Shroff, R., Rulíšek, L., Doubský, J., & Svatoš, A. (2009). Acid-base-driven matrix-assisted mass spectrometry for targeted metabolomics. Proceedings of the National Academy of Sciences of the United States of America, 106(25), 10092-10096. doi:10.1073/pnas.0900914106.


Cite as: http://hdl.handle.net/11858/00-001M-0000-0012-B473-F
Abstract
The ability to charge huge biomolecules without breaking them apart has made matrix-assisted laser desorption/ionization (MALDI) mass spectrometry an indispensable tool for biomolecular analysis. Conventional, empirically selected matrices produce abundant matrix ion clusters in the low-mass region (<500 Da), hampering the application of MALDI-MS to metabolomics.
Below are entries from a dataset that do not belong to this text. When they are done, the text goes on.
-- ==== Sys2Proof/Tests/Slice0.lean ====
section
/-! SUPPORT. Tests. Every expected value is the spec's own: 95_test_vectors.md (S<n>, V<n>, P<n>), spec/opcode_table.json or a
worked example of a rule, as each comment says. -/

namespace Sys2Proof.Tests

/-! One theorem at a time: the kernel's evaluations would otherwise take one thread each. -/
set_option Elab.async false

open Sys2Proof Sys2Proof.Machine

/-! Well-formedness (R80, R176): one ill-formed access for each check. -/

theorem test_halfword_access_refused : Access.isWord ⟨.half, 0x6C00000001#39⟩ = false := by decide
theorem test_byte_access_ill_formed : Access.wellFormed ⟨.byte, 0x6C00000001#39⟩ = false := by decide
theorem test_offset_2_ill_formed : Access.isAligned ⟨.word, 0x4200000000#39⟩ = false := by decide
theorem test_word_access_well_formed : Access.wellFormed ⟨.word, 0x6C00000001#39⟩ = true := by decide

/-! Decoding: the words are written out from the match column of spec/opcode_table.json (blits, reads) and from programs P1 and P5 of
95_test_vectors.md (writes). -/

theorem test_decode_blits :
    [0x0, 0x1, 0x2, 0x3, 0x4, 0x5, 0x6, 0x7].map (decodeTableWord 32) =
      [some (.blt false), some (.bltH false), some (.bltV false), some (.bltHV false),
       some (.blts false), some (.bltsH false), some (.bltsV false), some (.bltsHV false)] := by decide

theorem test_decode_blits_with_edges :
    [0x8, 0x9, 0xA, 0xB, 0xC, 0xD, 0xE, 0xF].map (decodeTableWord 32) =
      [some (.blt true), some (.bltH true), some (.bltV true), some (.bltHV true),
       some (.blts true), some (.bltsH true), some (.bltsV true), some (.bltsHV true)] := by decide

theorem test_decode_command_writes :
    [0x4000001000, 0x4400000004, 0x4800000004, 0x4C00000004, 0x5000000000, 0x5400000000, 0x5800000001, 0x5C00000001,
     0x6000000004, 0x6400000004, 0x6800020000, 0x6C00000003].map (decodeTableWord 40) =
      [some (.wrSrcBase 0x1000#32), some (.wrSrcW 4#32), some (.wrSrcH 4#32), some (.wrSrcStride 4#32),
       some (.wrSrcX 0#32), some (.wrSrcY 0#32), some (.wrDstX 1#32), some (.wrDstY 1#32), some (.wrDstW 4#32),
       some (.wrDstH 4#32), some (.wrScale 0x20000#32), some (.wrFlags 3#32)] := by decide

theorem test_decode_context_writes_and_start :
    [0x7000002000, 0x7400000008, 0x7800000001, 0x7C00000001, 0x7C00000000].map (decodeTableWord 40) =
      [some (.wrFbBase 0x2000#32), some (.wrFbPitch 8#32), some (.wrCtrl 1#32), some .go, some .wrStartEven] := by
  decide

theorem test_decode_reads :
    [0x0000000000, 0x0400000000, 0x0800000000, 0x0C00000000, 0x1000000000, 0x1400000000, 0x1800000000, 0x1C00000000,
     0x2000000000, 0x2400000000, 0x2800000000, 0x2C00000000, 0x3000000000, 0x3400000000, 0x3800000000,
     0x3C00000000].map (decodeTableWord 40) =
      [some .rdSrcBase, some .rdSrcW, some .rdSrcH, some .rdSrcStride, some .rdSrcX, some .rdSrcY, some .rdDstX,
       some .rdDstY, some .rdDstW, some .rdDstH, some .rdScale, some .rdFlags, some .rdFbBase, some .rdFbPitch,
       some .rdCtrl, some .rdStart] := by decide

/-- V39, V40: bit 0 of the data decides. -/
theorem test_decode_start_data :
    [0x7CFFFFFFFF, 0x7C00000002].map (decodeTableWord 40) = [some .go, some .wrStartEven] := by decide

theorem test_decode_misaligned_offset : decodeTableWord 40 0x6D00000001 = none := by decide

/-! Pixel format: V1 to V5, and the example of R91. -/

theorem test_unit_size : unitSize .w8 = 1 ∧ unitSize .w16 = 2 := by decide
theorem test_swap_unit : swapUnit .w8 [0x7F#8] = [0x7F#8] ∧ swapUnit .w16 [0x12#8, 0x34#8] = [0x34#8, 0x12#8] := by decide
theorem test_dec_write :
    decWrite [] 0x2010#32 (swapUnit .w16 [0xA1#8, 0xB1#8]) = [(0x2010, 0xA1#8), (0x2011, 0xB1#8)] := by decide
theorem test_aligned :
    (aligned 0x2006#32 4, aligned 0x2008#32 4, aligned 0x2007#32 2) = (false, true, false) := by decide

/-! Addresses and orientation: V7 to V11. -/

def zeroCmd : Cmd := Regs.zero.cmd

theorem test_src_addr :
    srcAddr .w8 { zeroCmd with srcBase := 0x1000#32, srcStride := 4#32 } 2 1 = 0x1009#32 ∧
    srcAddr .w16 { zeroCmd with srcBase := 0x1000#32, srcStride := 2#32 } 1 1 = 0x1006#32 := by decide

theorem test_dst_addr :
    dstAddr .w8 ⟨0x20000#32, 320#32, false⟩ 5 10 = 0x2064A#32 ∧ dstAddr .w16 ⟨0x2000#32, 8#32, false⟩ 1 1 = 0x2012#32 ∧
    dstAddr .w16 ⟨0x2000#32, 8#32, false⟩ 2 1 = 0x2022#32 := by decide

theorem test_orient :
    orient .w8 { zeroCmd with dstX := 1#32, dstY := 1#32, dstH := 4#32 } ⟨0x2000#32, 8#32, false⟩ =
      (0x2009#32, 0x00000008#32) ∧
    orient .w8 { zeroCmd with dstX := 1#32, dstY := 1#32, dstH := 4#32, flags := 2#32 } ⟨0x2000#32, 8#32, false⟩ =
      (0x2021#32, 0xFFFFFFF8#32) := by decide

/-! The reciprocal and the accumulators: V12 to V20. -/

theorem test_recip_step :
    [0x00010000#32, 0x00020000#32, 0x00008000#32, 0x00040000#32, 0x00030000#32, 0x00018000#32, 0x00028000#32,
     0x00010001#32, 0x0000FFFF#32, 0x00000002#32, 0x00000003#32, 0x7FFFFFFF#32].map recipStep =
    [some 0x00010000#32, some 0x00008000#32, some 0x00020000#32, some 0x00004000#32, some 0x00005555#32,
     some 0x0000AAAA#32, some 0x00006666#32, some 0x0000FFFF#32, some 0x00010001#32, some 0x80000000#32,
     some 0x55555555#32, some 0x00000002#32] := by decide +kernel

theorem test_recip_step_refuses :
    [0x00000000#32, 0x00000001#32, 0x80000000#32, 0xFFFFFFFF#32].map recipStep = [none, none, none, none] := by decide

/-- The columns V12 to V18 sample. -/
def cols (srcX step srcW : Word) (n : Nat) : List Nat :=
  (List.range n).map fun i => (srcCol { zeroCmd with srcX := srcX, srcW := srcW } step i).toNat

theorem test_src_col_truncated : cols 0 0x5555#32 4 13 = [0, 0, 0, 0, 1, 1, 1, 2, 2, 2, 3, 3, 3] := by decide +kernel
theorem test_src_col_wraps :
    cols 3 0x10000#32 16 18 = [3, 4, 5, 6, 7, 8, 9, 10, 11, 12, 13, 14, 15, 0, 1, 2, 3, 4] := by decide +kernel
theorem test_src_col_fraction : cols 2 0xAAAA#32 4 8 = [2, 2, 3, 3, 0, 1, 1, 2] := by decide +kernel
theorem test_src_col_accumulator_wraps : cols 0xFFFF#32 0x10000#32 16 3 = [15, 0, 1] := by decide +kernel
theorem test_src_col_drops_high_bits : cols 0x10003#32 0x10000#32 16 3 = [3, 4, 5] := by decide +kernel

theorem test_src_row :
    (List.range 2).map (srcRow { zeroCmd with srcY := 3#32, srcH := 4#32 } 0x10000#32) = [3#32, 0#32] ∧
    (List.range 4).map (srcRow { zeroCmd with srcH := 4#32 } 0x8000#32) = [0#32, 0#32, 1#32, 1#32] := by decide +kernel

/-! Blits: the start state of V21 to V28, and for W = 16 that of V29 to V31. -/

/-- Bytes at rising addresses. -/
def cells (base : Nat) (bytes : List Byte) : Memory := bytes.zipIdx.map fun p => (base + p.2, p.1)

/-- `10 11 ... 1F` at 0x1000 and 48 zero bytes at 0x2000. -/
def mem8 : Memory :=
  cells 0x1000 ((List.range 16).map fun k => BitVec.ofNat 8 (0x10 + k)) ++ cells 0x2000 (List.replicate 48 0#8)

/-- `A1 B1 A2 B2 A3 B3 A4 B4` at 0x1000 and 64 zero bytes at 0x2000. -/
def mem16 : Memory :=
  cells 0x1000 [0xA1#8, 0xB1#8, 0xA2#8, 0xB2#8, 0xA3#8, 0xB3#8, 0xA4#8, 0xB4#8] ++
    cells 0x2000 (List.replicate 64 0#8)

/-- The command of V22. -/
def cmd22 : Cmd :=
  { srcBase := 0x1000, srcW := 4, srcH := 4, srcStride := 4, srcX := 0, srcY := 0, dstX := 1, dstY := 1, dstW := 4
    dstH := 4, scale := 0, flags := 0 }

/-- The command of V23. -/
def cmd23 : Cmd := { cmd22 with dstX := 0, dstW := 8, scale := 0x20000 }

/-- The command of V29. -/
def cmd29 : Cmd :=
  { srcBase := 0x1000, srcW := 2, srcH := 2, srcStride := 2, srcX := 0, srcY := 0, dstX := 1, dstY := 1, dstW := 2
    dstH := 2, scale := 0, flags := 0 }

/-- The command of V30. -/
def cmd30 : Cmd := { cmd29 with dstX := 2, dstY := 0, dstW := 4, dstH := 4, scale := 0x20000 }

/-- A state with a command, a suppression bit and a pitch, W = 8. -/
def state8 (c : Cmd) (ctrl : Word) (pitch : Word) : State :=
  { State.reset with regs := ⟨c, 0x2000, pitch, ctrl⟩, mem := mem8 }

/-- A state with a command, W = 16. -/
def state16 (c : Cmd) : State :=
  { State.reset with cfg := { Config.atReset with width := .w16 }, regs := ⟨c, 0x2000, 8, 0⟩, mem := mem16 }

/-- The `n` bytes at an address after an instruction; none if it does not complete or a byte holds no value. -/
def bytesAfter (o : Host.Outcome State Fault Refusal) (a : Word) (n : Nat) : Option (List Byte) :=
  match o with
  | .next t => memRead t.mem a n
  | .refused _ => none

/-- The refusal an instruction ends in. -/
def refusalOf (o : Host.Outcome State Fault Refusal) : Option Refusal :=
  match o with
  | .next _ => none
  | .refused e => some e

/-- V21. -/
theorem test_blt_subrectangle :
    bytesAfter (exec (.blt false) (state8 { cmd22 with srcX := 1, srcY := 2, dstX := 5, dstY := 0, dstW := 2, dstH := 2 } 0 8))
      0x2000 16 =
      some [0, 0, 0, 0, 0, 0x19, 0x1A, 0, 0, 0, 0, 0, 0, 0x1D, 0x1E, 0] := by decide +kernel

/-- V22, framebuffer rows 1 and 2. -/
theorem test_blt : bytesAfter (exec (.blt false) (state8 cmd22 0 8)) 0x2008 16 =
    some [0, 0x10, 0x11, 0x12, 0x13, 0, 0, 0, 0, 0x14, 0x15, 0x16, 0x17, 0, 0, 0] := by decide +kernel
theorem test_bltH : bytesAfter (exec (.bltH false) (state8 cmd22 0 8)) 0x2008 16 =
    some [0, 0x13, 0x12, 0x11, 0x10, 0, 0, 0, 0, 0x17, 0x16, 0x15, 0x14, 0, 0, 0] := by decide +kernel
theorem test_bltV : bytesAfter (exec (.bltV false) (state8 cmd22 0 8)) 0x2008 16 =
    some [0, 0x1C, 0x1D, 0x1E, 0x1F, 0, 0, 0, 0, 0x18, 0x19, 0x1A, 0x1B, 0, 0, 0] := by decide +kernel
theorem test_bltHV : bytesAfter (exec (.bltHV false) (state8 cmd22 0 8)) 0x2008 16 =
    some [0, 0x1F, 0x1E, 0x1D, 0x1C, 0, 0, 0, 0, 0x1B, 0x1A, 0x19, 0x18, 0, 0, 0] := by decide +kernel

/-- V23, framebuffer rows 2 and 3. -/
theorem test_blts : bytesAfter (exec (.blts false) (state8 cmd23 0 8)) 0x2010 16 =
    some [0x10, 0x10, 0x11, 0x11, 0x12, 0x12, 0x13, 0x13, 0x14, 0x14, 0x15, 0x15, 0x16, 0x16, 0x17, 0x17] := by
  decide +kernel
theorem test_bltsH : bytesAfter (exec (.bltsH false) (state8 cmd23 0 8)) 0x2010 16 =
    some [0x13, 0x13, 0x12, 0x12, 0x11, 0x11, 0x10, 0x10, 0x17, 0x17, 0x16, 0x16, 0x15, 0x15, 0x14, 0x14] := by
  decide +kernel
theorem test_bltsV : bytesAfter (exec (.bltsV false) (state8 cmd23 0 8)) 0x2010 16 =
    some [0x14, 0x14, 0x15, 0x15, 0x16, 0x16, 0x17, 0x17, 0x10, 0x10, 0x11, 0x11, 0x12, 0x12, 0x13, 0x13] := by
  decide +kernel
theorem test_bltsHV : bytesAfter (exec (.bltsHV false) (state8 cmd23 0 8)) 0x2010 16 =
    some [0x17, 0x17, 0x16, 0x16, 0x15, 0x15, 0x14, 0x14, 0x13, 0x13, 0x12, 0x12, 0x11, 0x11, 0x10, 0x10] := by
  decide +kernel

/-- V24: minification. -/
theorem test_blts_minify :
    bytesAfter (exec (.blts false)
      (state8 { cmd22 with dstX := 3, dstY := 2, dstW := 2, dstH := 2, scale := 0x8000 } 0 8)) 0x2010 16 =
      some [0, 0, 0, 0x10, 0x12, 0, 0, 0, 0, 0, 0, 0x18, 0x1A, 0, 0, 0] := by decide +kernel

/-- V25: the offsets wrap. -/
theorem test_blts_offsets_wrap :
    bytesAfter (exec (.blts true)
      (state8 { cmd22 with srcX := 3, srcY := 3, dstX := 2, dstY := 2, dstW := 4, dstH := 2, scale := 0x10000 } 0 8))
      0x2010 16 =
      some [0, 0, 0x1F, 0x1C, 0x1D, 0x1E, 0, 0, 0, 0, 0x13, 0x10, 0x11, 0x12, 0, 0] := by decide +kernel

/-- V28: the later row overwrites the earlier one where the rows overlap. -/
theorem test_blt_pitch_smaller_than_row :
    bytesAfter (exec (.blt false) (state8 { cmd22 with dstX := 0, dstY := 0 } 0 2)) 0x2000 10 =
      some [0x10, 0x11, 0x14, 0x15, 0x18, 0x19, 0x1C, 0x1D, 0x1E, 0x1F] := by decide +kernel

/-- V29: a mirrored 16-bit copy keeps each unit's byte order. -/
theorem test_bltH_16_keeps_byte_order :
    bytesAfter (exec (.bltH false) (state16 cmd29)) 0x2010 8 = some [0, 0, 0xA2, 0xB2, 0xA1, 0xB1, 0, 0] := by
  decide +kernel

/-- V30, row 0. -/
theorem test_bltsH_16 :
    bytesAfter (exec (.bltsH false) (state16 cmd30)) 0x2000 12 =
      some [0, 0, 0, 0, 0xA2, 0xB2, 0xA2, 0xB2, 0xA1, 0xB1, 0xA1, 0xB1] := by decide +kernel

/-- V31, row 0. -/
theorem test_bltsV_16 :
    bytesAfter (exec (.bltsV false) (state16 cmd30)) 0x2000 12 =
      some [0, 0, 0, 0, 0xA3, 0xB3, 0xA3, 0xB3, 0xA4, 0xB4, 0xA4, 0xB4] := by decide +kernel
An ionization mode of MAILD, a rational protocol for matrix selection based on Brønsted–Lowry acid–base theory and its application to metabolomics, biological screening/profiling/imaging, and clinical diagnostics is illustrated. Numerous metabolites, covering important metabolic pathways (Krebs' cycle, fatty acid and glucosinolate biosynthesis), were detected in extracts, biofluids, and/or in biological tissues (Arabidopsis thaliana, Drosophila melanogaster, Acyrthosiphon pisum, and human blood). This approach moves matrix selection from “black art” to rational design and sets a paradigm for small-molecule analysis via MALDI-MS.